Migrating workloads from Rancher to AWS ECS & Fargate (P.2)

Migrating workloads from Rancher to AWS ECS & Fargate (P.2)

#TechnologyAtTyme | Click to see the Article - Part 1

Why AWS ECS and Fargate?

Amazon ECS is a fully managed container orchestration service that helps us quickly deploy, manage, and scale containerized applications. We can run docker containers on EC2 instances or in Fargate, a serverless container option. Specific considerations make us choose ECS in combination with Fargate:

  • Enhanced Scalability and Availability: When traffic spikes on seasonal holidays such as Black Friday, Christmas, or marketing campaigns happen, we used to provision and wait for several EC2 instances to start, then manually scale out containers. Now we can have ECS automatically start and stop containers as needed, which takes significantly less time. We use approval docker images that host in AWS ECR to ensure we're deploying the code we expect to deploy, eliminating the need for Tyme to manage the underlying infrastructure. AWS handles the infrastructure provisioning and scaling, allowing teams to focus on deploying and managing their containerized applications.
  • Operational Excellence: As AWS manages the underlying infrastructure, it reduces the operational overhead of Rancher self-hosted, such as monthly OS patching and security patches, and handles Rancher Master control plane and Data plane, usually managed by the Platform team. By migrating to AWS ECS, Tyme can offload the burden of infrastructure management to AWS and reduce many workloads for the Platform team. This enables us to focus on core business tasks rather than routine maintenance. With features like automated scaling, built-in monitoring with CloudWatch, and integrated CI/CD pipelines, AWS ECS simplifies and streamlines operational tasks.
  • Security: Maintaining a secure container environment is crucial to protect sensitive data and ensure compliance. AWS ECS integrates seamlessly with the AWS Identity and Access Management (IAM) service, enabling us to effectively manage access control and permissions for containerized workloads. ECS leverages AWS security features such as Amazon Virtual Private Cloud (VPC) networking, security groups, and encryption at rest to enhance the security posture of containerized applications. Additionally, we can leverage AWS Identity and Access Management Roles for Tasks (IAM Roles for Tasks) to control access to AWS resources within ECS tasks, ensuring a secure and auditable environment.

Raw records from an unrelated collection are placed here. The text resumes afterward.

/-- The assembler: an omitted `lpp` is 4; operands that fit their fields pass, legal or not, and others are refused; a
data line names its command with the operands of the line and a buffer that holds the bytes of the line, byte for byte
up to 48 of them and the first 48 of 49 to 63, the length in `din_len`; a longer line is refused; a bare line names its
command and `RESET` the reset; a line is offered exactly when it names a command, and the offered word decodes to that
command (R7, R56). -/
def Obligations.ScriptLinesAssemble : Prop :=
  (∀ nr hex, lineInstr (.fNew nr none) = lineInstr (.fNew nr (some 4)) ∧
    lineInstr (.fLoad nr none hex) = lineInstr (.fLoad nr (some 4) hex)) ∧
  (∀ nr lpp, nr ≤ 15 → lpp ≤ 7 →
    ∃ l n, lineInstr (.fNew nr (some lpp)) = some (.fNew l n) ∧ l.toNat = lpp ∧ n.toNat = nr) ∧
  (∀ nr lpp hex, 15 < nr ∨ 7 < lpp →
    assembleLine (.fNew nr (some lpp)) = none ∧ assembleLine (.fLoad nr (some lpp) hex) = none) ∧
  (∀ i, i ≤ 15 → ∃ f : BitVec 4, f.toNat = i ∧ lineInstr (.fRound i) = some (.fRound f) ∧
    lineInstr (.nRound i) = some (.nRound f) ∧ lineInstr (.fGetplane i) = some (.fGetplane f)) ∧
  (∀ i, 15 < i → assembleLine (.fRound i) = none ∧ assembleLine (.nRound i) = none ∧
    assembleLine (.fGetplane i) = none) ∧
  (∀ hex, (hexBytes hex).length ≤ 63 →
    ∃ b : InBuf, b.dinLen.toNat = (hexBytes hex).length ∧
      ((hexBytes hex).length ≤ 48 → dinBytes b = hexBytes hex) ∧
      (48 < (hexBytes hex).length → ∀ k, k < 48 → b.din.extractLsb' (8 * k) 8 = (hexBytes hex).getD k 0) ∧
      lineInstr (.fAbsorb hex) = some (.fAbsorb b) ∧ lineInstr (.nLoad hex) = some (.nLoad b) ∧
      lineInstr (.nAbsorb hex) = some (.nAbsorb b) ∧
      ∀ nr lpp, nr ≤ 15 → lpp ≤ 7 →
        ∃ l n, lineInstr (.fLoad nr (some lpp) hex) = some (.fLoad l n b) ∧ l.toNat = lpp ∧ n.toNat = nr) ∧
  (∀ hex, 63 < (hexBytes hex).length →
    assembleLine (.fAbsorb hex) = none ∧ assembleLine (.nLoad hex) = none ∧ assembleLine (.nAbsorb hex) = none ∧
    ∀ nr lpp, assembleLine (.fLoad nr lpp hex) = none) ∧
  (lineInstr .fPermute = some .fPermute ∧ lineInstr .fDigest = some .fDigest ∧ lineInstr .nInit = some .nInit ∧
    lineInstr .nPermute = some .nPermute ∧ lineInstr .nDigest = some .nDigest ∧
    assembleLine .reset = some .reset) ∧
  (∀ (l : ScriptLine) (i : Instr), lineInstr l = some i →
    ∃ c, assembleLine l = some (.offer c) ∧ decode c = .ok i) ∧
  (∀ (l : ScriptLine) (c : Command), assembleLine l = some (.offer c) →
    ∃ i, lineInstr l = some i ∧ decode c = .ok i)

/-! ### The port and the two agents -/

/-- A step runs the decoded instruction: while `BUSY = 0` and `FAULT = 0` an offered command that decodes to `i` is
taken from the port, and the step is `exec i` (R45, R90). -/
def Obligations.AcceptedCommandRunsItsInstruction : Prop :=
  ∀ (s : State) (c : Command) (ms : List HostMove) (i : Instr),
    s.moves = .offer c :: ms → s.busy = false → s.fault = false → decode c = .ok i →
    step s = exec i (setMoves ms s)

/-- An offered word that matches no row raises `ILLEGAL_CMD` when it is accepted: `FAULT`, `CAUSE` and the
response, nothing else (R54, R90, R112). -/
def Obligations.IllegalWordRaisesIllegalCmd : Prop :=
  ∀ (s : State) (c : Command) (ms : List HostMove) (e : Illegal),
    s.moves = .offer c :: ms → s.busy = false → s.fault = false → decode c = .error e →
    step s = .next { s with
      moves := ms, fault := true, cause := .illegalCmd, rsps := s.rsps ++ [faultResponse .illegalCmd] }

/-- R106: every word with `OP = 7`, `V = 1` raises `ILLEGAL_CMD`, and no NC command sets a lane count or a round
count. -/
def Obligations.NcHasNoGetPlaneAndNoConfiguration : Prop :=
  (∀ (s : State) (c : Command) (ms : List HostMove),
    s.moves = .offer c :: ms → s.busy = false → s.fault = false →
    (opField c.cmd).toNat = 7 → vField c.cmd = 1 →
    step s = .next (faultEntry .illegalCmd (setMoves ms s))) ∧
  (∀ (i : Instr) (s t : State), isFull i = false → exec i s = .next t →
    fLpp t.toBlock = fLpp s.toBlock ∧ fNr t.toBlock = fNr s.toBlock)

/-- While `BUSY = 1` an offered command waits: the step is the engine step and the offer stays at the port; while
`BUSY = 0` and nothing is offered, the block holds all state (R83, R90, R121, R133). That every turn with `BUSY = 1` and
no reset is an engine step (clause 1) and that an idle move is a turn that is used up (clause 4) are the model's own
choice, no rule of the spec (DESIGN CHOICE: notes/assumptions/3.md). -/
def Obligations.BusyBlockHoldsTheOffer : Prop :=
  (∀ s : State, s.busy = true → HostWaits s → step s = engineStep s) ∧
  (∀ s t : State, engineStep s = .next t → t.moves = s.moves) ∧
  (∀ s : State, s.busy = false → s.moves = [] → step s = .next s) ∧
  (∀ (s : State) (ms : List HostMove), s.busy = false → s.moves = .idle :: ms → step s = .next (setMoves ms s))

/-- R83: the engine step. The lanes of the context `RV` names become one round of them at the index `RI`, `RI`
advances by 1, and `BUSY` falls with the response exactly when the new `RI` is `RE`; nothing else is written (clauses 1
and 2). That a turn with `BUSY = 1` in which the host waits is this step (clause 3) is the model's own choice, no rule
of the spec (DESIGN CHOICE: notes/assumptions/3.md); that one step is one round is one of the two readings R84 allows
(DESIGN CHOICE: notes/assumptions/12.md). -/
def Obligations.EngineStepDoesOneRound : Prop :=
  (∀ (s : State) (c : FullCtx) (h : s.ri.toNat < 12), s.rv = .F → s.full = some c →
    engineStep s = .next
      (if s.ri + 1 = s.re then
        { s with full := some { c with a := roundF c.a ⟨s.ri.toNat, h⟩ }, ri := s.ri + 1, busy := false,
                 rsps := s.rsps ++ [okResponse []] }
      else { s with full := some { c with a := roundF c.a ⟨s.ri.toNat, h⟩ }, ri := s.ri + 1 })) ∧
  (∀ (s : State) (w : NcCtx) (h : s.ri.toNat < 12), s.rv = .N → s.nc = some w →
    engineStep s = .next
      (if s.ri + 1 = s.re then
        { s with nc := some (roundN w ⟨s.ri.toNat, h⟩), ri := s.ri + 1, busy := false,
                 rsps := s.rsps ++ [okResponse []] }
      else { s with nc := some (roundN w ⟨s.ri.toNat, h⟩), ri := s.ri + 1 })) ∧
  (∀ s : State, s.busy = true → HostWaits s → step s = engineStep s)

As a bonus, we also utilize AWS Secrets Manager and SSM Parameters Store as configuration management tools which are more secure and available than self-hosted Vault in Rancher.
  • Reliability: In today's digital landscape, applications must be highly available and fault-tolerant. ECS offers built-in reliability features to ensure the continuous availability of containerized workloads. It supports task placement policies that distribute containers across multiple availability zones, providing resilience and fault tolerance. Tyme can define custom health checks to monitor container health and automatically replace unhealthy instances. Moreover, ECS integrates seamlessly with AWS Auto Scaling, allowing Tyme to scale resources dynamically based on demand, optimizing performance and ensuring reliable application delivery.
  • Performance Efficiency: Efficiently utilizing resources is essential for maximizing performance and cost-effectiveness. In combination with AWS Fargate, a serverless compute engine for containers, ECS streamlines resource allocation. Fargate eliminates the need to manage the underlying infrastructure, allowing Tyme to focus solely on running its containerized workloads. ECS offers task placement strategies that enable Tyme to optimize resource allocation based on factors such as instance types, availability zones, and custom constraints. This ensures efficient utilization of computing resources, enhancing application performance and optimizing costs.
  • Cost Optimization: AWS ECS helps optimize resource allocation and utilization. It offers dynamic scaling and auto-scaling capabilities based on CPU/Memory or custom metrics, such as the number of messages in SQS, ensuring that our containers always have the necessary resources. With AWS ECS, we can achieve better cost optimization by paying only for the resources we consume, scaling them up or down as required.

Architectural Walkthrough

Migrating from Rancher self-hosted to Amazon ECS with a Re-platform strategy requires careful consideration of various factors to meet the demands of the business for high availability, scalability, security, resilience, and performance efficiency. Let's explore the solution design and services that help us achieve these objectives and considerations for a successful migration.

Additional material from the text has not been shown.